A comparison of the data-driven ontology with the expert-determined frameworks reveals notable differences in circuit-function mappings (Fig. 3). First, the data-driven ontology offers novel combinations of emotional and cognitive terms in its domains for Memory and Reaction Time, which each relate to several domains in the RDoC and DSM frameworks. Likewise, the RDoC domain for Cognitive Systems relates strongly to both Manipulation and Vision in the data-driven ontology, indicating that further functional specification may be warranted in RDoC. While the Reward domain of the data-driven framework is similar to a single RDoC domain for Positive Valence at the FDR < 0.01 threshold, the Reward circuitry is defined more specifically by frontomedial regions and the nucleus accumbens. Relations between the data-driven ontology and the DSM are sparser overall, with four of the six data-driven domains exhibiting above-threshold similarity with four of the nine DSM domains. Memory in the data-driven ontology is similar to Anxiety and Trauma and Stressor domains (but not Bipolar and Depressive domains with asymmetric fronto-subcortical circuitry). The Developmental domain in the DSM maps onto three cortical domains of the data-driven ontology, including the Manipulation domain that also has high similarity with Psychotic illness.

Fig. 3 |
  • Download figure
  • Open in new tab
Fig. 3 | Data-driven ontology of brain functions related to expert-determined frameworks for brain function (RDoC) and mental illness (DSM).

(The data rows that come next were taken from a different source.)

theorem execDetach_machineOk {s t : State} (hs : MachineOk s) (ht : execDetach s = .next t) : MachineOk t := by
  unfold execDetach at ht
  split at ht
  · cases ht
    exact { hs with }
  split at ht
  · cases ht
  cases ht
  obtain ⟨he, hphase, -, -⟩ := machineOk_iff.mp hs
  refine machineOk_iff.mpr ⟨tearDown_engineOk ?_, ?_⟩
  · rw [dismissWaiters_toEngine]
    exact engineOk_withLock _ he
  · show LockOk (dismissWaiters s).toEngine.ctrl.lock
    rw [dismissWaiters_toEngine]
    exact ⟨hphase, List.nodup_nil, by simp⟩

/-! ### A step -/

/-- The two operations of the lifecycle are the only ones outside the frame (R318). -/
theorem exec_machineOk {i : Instr} (hw : i.wf = true) {s t : State} (hs : MachineOk s) (ht : exec i s = .next t) :
    MachineOk t := by
  cases i with
  | attach layout spec => exact execAttach_machineOk hw hs ht
  | detach => exact execDetach_machineOk hs ht
  | _ => exact takesLock_machineOk rfl hs ht

/-- R17: choosing who moves touches nothing of the engine. -/
@[simp] theorem fetch_toEngine (s : State) : (fetch s).2.toEngine = s.toEngine := by
  unfold fetch
  split
  · split <;> rfl
  · rfl
  · split <;> rfl

/-- R17, R91, R340: everything a step with a next state can do: it only uses up the turn, it rejects the record, or
it executes the operation decoded. -/
theorem step_cases {s t : State} (h : step s = .next t) :
    t = (fetch s).2 ∨ t = rejectRecord (fetch s).2 ∨ ∃ record i, decode record = .ok i ∧ exec i (fetch s).2 = .next t := by
  unfold step at h
  split at h
  · rename_i hf
    cases h
    exact .inl (by rw [hf])
  · rename_i record s' hf
    rw [hf]
    split at h
    · exact .inr (.inr ⟨record, _, ‹_›, h⟩)
    · cases h
      exact .inr (.inl rfl)

/-- Settles O59: choosing the mover keeps the engine, so the invariant; a rejection too; and the operation a record
decodes to is well formed (O9), so its execution keeps the invariant. -/
theorem stepKeepsTheInvariant : Obligations.StepKeepsTheInvariant := by
  intro s t hs ht
  have hf : MachineOk (fetch s).2 := by
    rw [machineOk_iff, fetch_toEngine, ← machineOk_iff]
    exact hs
  rcases step_cases ht with rfl | rfl | ⟨record, i, hd, he⟩
  · exact hf
  · exact { hf with }
  · exact exec_machineOk (decodedIsWellFormed record i hd) hf he

end Sys2Proof.Machine
end

section
/-! SUPPORT. The position of the TAP (R34, R355, R229, R272, R307): what keeps the controller's known position true in
the body of each operation, in the command frame and in the lifecycle; then the controller after detach (R271) and the
machine after construction (R37, R158). -/

namespace Sys2Proof.Machine

/-! ### A position that is known and true -/

/-- `Synced`, with the limit without which the transfers of a command are not all of its edges. -/
structure Tracked (e : Engine) : Prop where
  limit : LimitOk e.io
  position : PositionTrue e
  book : BookTrue e

theorem limitOk_drives {es : List Edge} {io io' : Interface} (h : LimitOk io) (d : Drives es io io') : LimitOk io' := by
  rw [LimitOk, d.spec]
  exact h

/-- R229: a position that is not known claims nothing. -/
theorem synced_of_unknown {e : Engine} (hk : e.ctrl.stateKnown = false) : Synced e := by
  have hn : ¬KnownIs true e := by rw [KnownIs, hk]; decide
  exact ⟨fun h => absurd h hn, fun _ h => absurd h hn⟩

theorem tracked_of_unknown {e : Engine} (hl : LimitOk e.io) (hk : e.ctrl.stateKnown = false) : Tracked e where
  limit := hl
  position := (synced_of_unknown hk).1
  book := (synced_of_unknown hk).2

theorem tracked_clearKnown {e : Engine} (hl : LimitOk e.io) : Tracked (clearKnown e) := tracked_of_unknown hl rfl

theorem tracked_withLock (l : Lock) {e : Engine} (h : Tracked e) : Tracked (withLock l e) := { h with }

/-- R35, R200: after edges that lead the target, and the bookkeeping of a backend with STATE, to the position held. -/
theorem tracked_of_run {es : List Edge} {io : Interface} {e : Engine} (hl : LimitOk io) (d : Drives es io e.io)
    (htap : tapRun io.target.tap (es.map (·.tms)) = e.ctrl.currentState)
    (hbook : hasCap io.backend.spec .state = true → tapRun io.backend.book (es.map (·.tms)) = e.ctrl.currentState) :
    Tracked e where
  limit := limitOk_drives hl d
  position _ := by rw [d.target, targetRun_tap, htap]
  book hs _ := by
    rw [d.spec] at hs
    rw [d.book, hbook hs, d.target, targetRun_tap, htap]

/-! ### The refresh -/

/-- R272: the refresh makes the position that of the bookkeeping, so the position has to be true already only where the
refresh does nothing. -/
theorem tracked_refresh {before after : Engine} (hl : LimitOk after.io) (hb : BookTrue after)
    (hp : ¬(hasCap after.io.backend.spec .state = true ∧
      (wireEdges before.io).length ≠ (wireEdges after.io).length) → PositionTrue after) :
    Tracked (refresh before after) := by
  unfold refresh
  split
  · rename_i hs
    exact ⟨hl, hb hs.1, hb⟩
  · rename_i hs
    exact ⟨hl, hp hs, hb⟩

/-- R272, R181: after bare edges on a backend with STATE, where only the refresh moves the position. -/
theorem tracked_refresh_driven {e : Engine} (h : Tracked e) (hs : hasCap e.io.backend.spec .state = true)
    {es : List Edge} {io' : Interface} (d : Drives es e.io io') : Tracked (refresh e { e with io := io' }) := by
  refine tracked_refresh (limitOk_drives h.limit d) (fun _ hk => ?_) fun hn hk => ?_
  · show io'.backend.book = io'.target.tap
    rw [d.book, d.target, targetRun_tap, h.book hs hk]
  · have hwire : (wireEdges e.io).length = (wireEdges io').length := by
      by_contra hne
      exact hn ⟨by rw [← hs, ← d.spec], hne⟩
    rw [d.wire, List.length_append] at hwire
    obtain rfl : es = [] := List.eq_nil_of_length_eq_zero (by omega)
    show e.ctrl.currentState = io'.target.tap
    rw [d.target, targetRun_nil]
    exact h.position hk

/-! ### What a computation that is not refused keeps -/

/-- The state a computation ended in has the property; after a stop no state follows, so nothing is claimed. -/
def Holding {σ α : Type} (P : σ → Prop) : Ret α × σ → Prop
  | (.ok _, s) => P s
  | (.err _, s) => P s
  | (.stop _, _) => True

/-- A computation keeps a property, unless it stops. -/
def KeepsUnlessStopped {σ α : Type} (P : σ → Prop) (m : Act σ α) : Prop := ∀ s, P s → Holding P (m s)

theorem keepsUnlessStopped_of_keeps {σ α : Type} {P : σ → Prop} {m : Act σ α} (h : Keeps P m) :
    KeepsUnlessStopped P m := by
  intro s hs
  have hm := h s hs
  rcases e : m s with ⟨_ | _ | _, s'⟩ <;> rw [e] at hm
  · exact hm
  · exact hm
  · trivial

theorem keepsUnlessStopped_andThen {σ α β : Type} {P : σ → Prop} {m : Act σ α} {f : α → Act σ β}
    (hm : KeepsUnlessStopped P m) (hf : ∀ a, KeepsUnlessStopped P (f a)) : KeepsUnlessStopped P (andThen m f) := by
  intro s hs
  have h := hm s hs
  rcases andThen_cases m f s with ⟨a, s', e, e'⟩ | ⟨k, s', e, e'⟩ | ⟨x, s', e, e'⟩ <;> rw [e] at h <;> rw [e']
  · exact hf a s' h
  · exact h
  · trivial

/-- A value returned after it changes nothing. -/
theorem keepsUnlessStopped_returning {σ α β : Type} {P : σ → Prop} {m : Act σ α} (hm : KeepsUnlessStopped P m)
    (f : α → β) : KeepsUnlessStopped P (andThen m fun a => done (f a)) :=
  keepsUnlessStopped_andThen hm fun _ => keepsUnlessStopped_of_keeps (keeps_done _)

/-! ### Operations that drive edges and keep the position themselves -/

/-- R116, R307: the hard reset. -/
theorem hardReset_tracked : KeepsUnlessStopped Tracked (clearOnError hardReset) := by
  intro e he
  unfold clearOnError
  rcases hardReset_cases e with ⟨io', d, h⟩ | ⟨k, es, io', -, d, h⟩ | ⟨x, h⟩ <;> rw [h]
  · exact tracked_of_run (e := setKnown .reset { e with io := io' }) he.limit d (tapRun_ones_five _)
      fun _ => tapRun_ones_five _
  · exact tracked_clearKnown (limitOk_drives he.limit d)
  · trivial

/-- R222: the recovery is the hard reset where the position is not known, and nothing where it is. -/
theorem recover_tracked : KeepsUnlessStopped Tracked (clearOnError recover) := by
  intro e he
  cases hk : e.ctrl.stateKnown
  · have h : clearOnError recover e = clearOnError hardReset e := by
      unfold clearOnError recover
      rw [hk]
      rfl
    rw [h]
    exact hardReset_tracked e he
  · have h : clearOnError recover e = (.ok (), e) := by
      unfold clearOnError recover
      rw [hk]
      rfl
    rw [h]
    exact he

/-- R228, R229: a scan. -/
theorem scanCore_tracked (p : ScanTarget) {d : Direction} (hd : d ≠ .reserved) (n : Nat) (t : TapState) (b : BitSeq) :
    KeepsUnlessStopped Tracked (scanCore p d n t b) := by
  intro e he
  rcases scanCore_cases p hd n t b e he.limit with ⟨out, io', ha, dr, h, -⟩ | ⟨k, e', h, hf⟩ | ⟨x, e', h⟩ <;> rw [h]
  · exact tracked_of_run (e := scanDone t io' e) he.limit dr (scan_run hd ha fun hk => (he.position hk).symm)
      fun hs => scan_run hd ha fun hk => (he.book hs hk).trans (he.position hk).symm
  · rcases hf with ⟨-, rfl, -⟩ | ⟨-, es, pos, -, dr, hc⟩
    · exact tracked_clearKnown he.limit
    · exact tracked_of_unknown (limitOk_drives he.limit dr) (by rw [hc])
  · trivial

/-- R266. -/
theorem executeScan_tracked (p : ScanTarget) (d : Direction) (n : Nat) (t : TapState) (b : BitSeq) :
    KeepsUnlessStopped Tracked (executeScanBody p d n t b) := by
  by_cases hd : d = .reserved
  · subst hd
    exact fun _ he => he
  · exact keepsUnlessStopped_andThen (keepsUnlessStopped_of_keeps (keeps_check _ _)) fun _ =>
      keepsUnlessStopped_returning (scanCore_tracked p hd n t b) _

theorem discoverOne_tracked (i : Nat) : KeepsUnlessStopped Tracked (discoverOne i) := by
  intro e he
  unfold discoverOne
  split
  · exact he
  split
  · exact he
  refine keepsUnlessStopped_andThen (keepsUnlessStopped_of_keeps (keeps_buildPayload _ _)) (fun _ =>
    keepsUnlessStopped_andThen (scanCore_tracked _ (by decide) _ _ _) fun _ =>
      keepsUnlessStopped_andThen (scanCore_tracked _ (by decide) _ _ _) fun _ =>
        keepsUnlessStopped_of_keeps (keeps_update fun _ h => ?_)) e he
  exact { h with }

theorem discoverAll_tracked : ∀ is : List Nat, KeepsUnlessStopped Tracked (discoverAll is)
  | [] => keepsUnlessStopped_of_keeps (keeps_done _)
  | i :: is => keepsUnlessStopped_andThen (discoverOne_tracked i) fun _ => discoverAll_tracked is

/-- R146, R229. -/
theorem discoverIdentifiers_tracked : KeepsUnlessStopped Tracked discoverIdentifiersBody := fun e he =>
  keepsUnlessStopped_andThen (discoverAll_tracked _) (fun _ => keepsUnlessStopped_returning recover_tracked _) e he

Links are scaled to the Dice similarity of mental function terms and brain structures in each domain (FDR < 0.01 based on permutation testing over 10,000 iterations). Word size is scaled to frequency in the corpus of 18,155 articles with activation coordinate data. a, The RDoC framework was modeled in a top-down manner from terms to brain circuits (Fig. 2a). b, A data-driven ontology for domains of brain function was engineered in a bottom-up manner beginning with circuits (Fig. 1a). c, The DSM framework for mental disorders was modeled in a top-down manner by a procedure analogous to that for RDoC (Fig. 2a).

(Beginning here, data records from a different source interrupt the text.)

-- ==== Sys2Proof/Config.lean ====
section
/-! DEFINITION. What is fixed for a block: the numbers of spec/00_scope.md R6 and the open parameter
`REPORT_ID` of R7. -/

namespace Sys2Proof.Config

/-- `REPORT_ID` (R7, decision D9): the 8-bit report ID, fixed for the life of the block. The spec gives no
value: it is opaque, so nothing can be proved of its value. Log entry 3. -/
opaque reportId : Byte

/-- `REPORT_LEN` (R6): bytes in one report; the `length` handed to the transport is always this. -/
abbrev reportLen : Nat := 13

/-- `N_BUTTONS` (R6): button indexes are 0 to 31. -/
abbrev nButtons : Nat := 32

/-- `N_AXIS_IDS` (R6): members of the closed axis-identifier enumeration. -/
abbrev nAxisIds : Nat := 10

/-- `REST_BUTTONS` (R6): the rest value of the button mask. -/
abbrev restButtons : ButtonMask := 0x00000000#32

/-- `REST_XY` (R6): the rest value of `xAxis` and `yAxis`. -/
abbrev restXY : Byte := 0x80#8

/-- `REST_OTHER` (R6): the rest value of every other axis and hat field. -/
abbrev restOther : Byte := 0x00#8

end Sys2Proof.Config
end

We next sought to evaluate our data-driven ontology and the expert-determined frameworks with respect to three organizing principles of key relevance to neuroscience: reproducibility, modularity, and generalizability. Reproducibility concerns whether the circuit-function links underlying domains are well predicted from their observed co-occurrences in the neuroimaging literature. Human neuroimaging has demonstrated that several brain regions (e.g., the insula and anterior cingulate) are widely activated across task contexts, rendering them unreliable predictors of mental state.15, 20 If links between brain circuits and mental functions are not reproducible across studies, then the ontological entities and neuropsychiatric biomarkers derived from them will be of limited utility. We assessed the reproducibility of circuit-function links based on the performance of logistic regression classifiers predicting the occurrence of mental function terms in article text from coordinate data mapped to the structures of our neuroanatomical atlas (Figure 4a). Binary scores for the mental functions listed under each domain were computed by mean-thresholding term occurrences, then mean-thresholding the sum of terms within each domain list. Hyperparameters were tuned on the validation set of 20% of articles, and classifiers were evaluated by ROC-AUC in the test set containing 10% of articles (n=1,816; Figs. 4b-g). ROC-AUC was higher across domains of the data-driven ontology as compared to RDoC and the DSM (Fig. 4h). Whereas all domains of the data-driven and RDoC frameworks achieved above-chance ROC-AUC, the Psychotic domain in the DSM framework did not (Fig. 4f). These results suggest that orienting neurobiological and psychiatric frameworks around the circuits and term lists derived through our data-driven approach could improve the reproducibility of their structure-function links. Further results supporting this conclusion were obtained when evaluating classifiers by F1 score (Extended Data Fig. 9), when using mental function terms to predict occurrences of brain structures (Extended Data Figs. 10-11), and when repeating analyses with neural network classifiers (Extended Data Figs. 12-18).

Fig. 4 |
  • Download figure
  • Open in new tab
Fig. 4 | Mental functions defined in a data-driven manner have more reproducible links with locations of brain activity.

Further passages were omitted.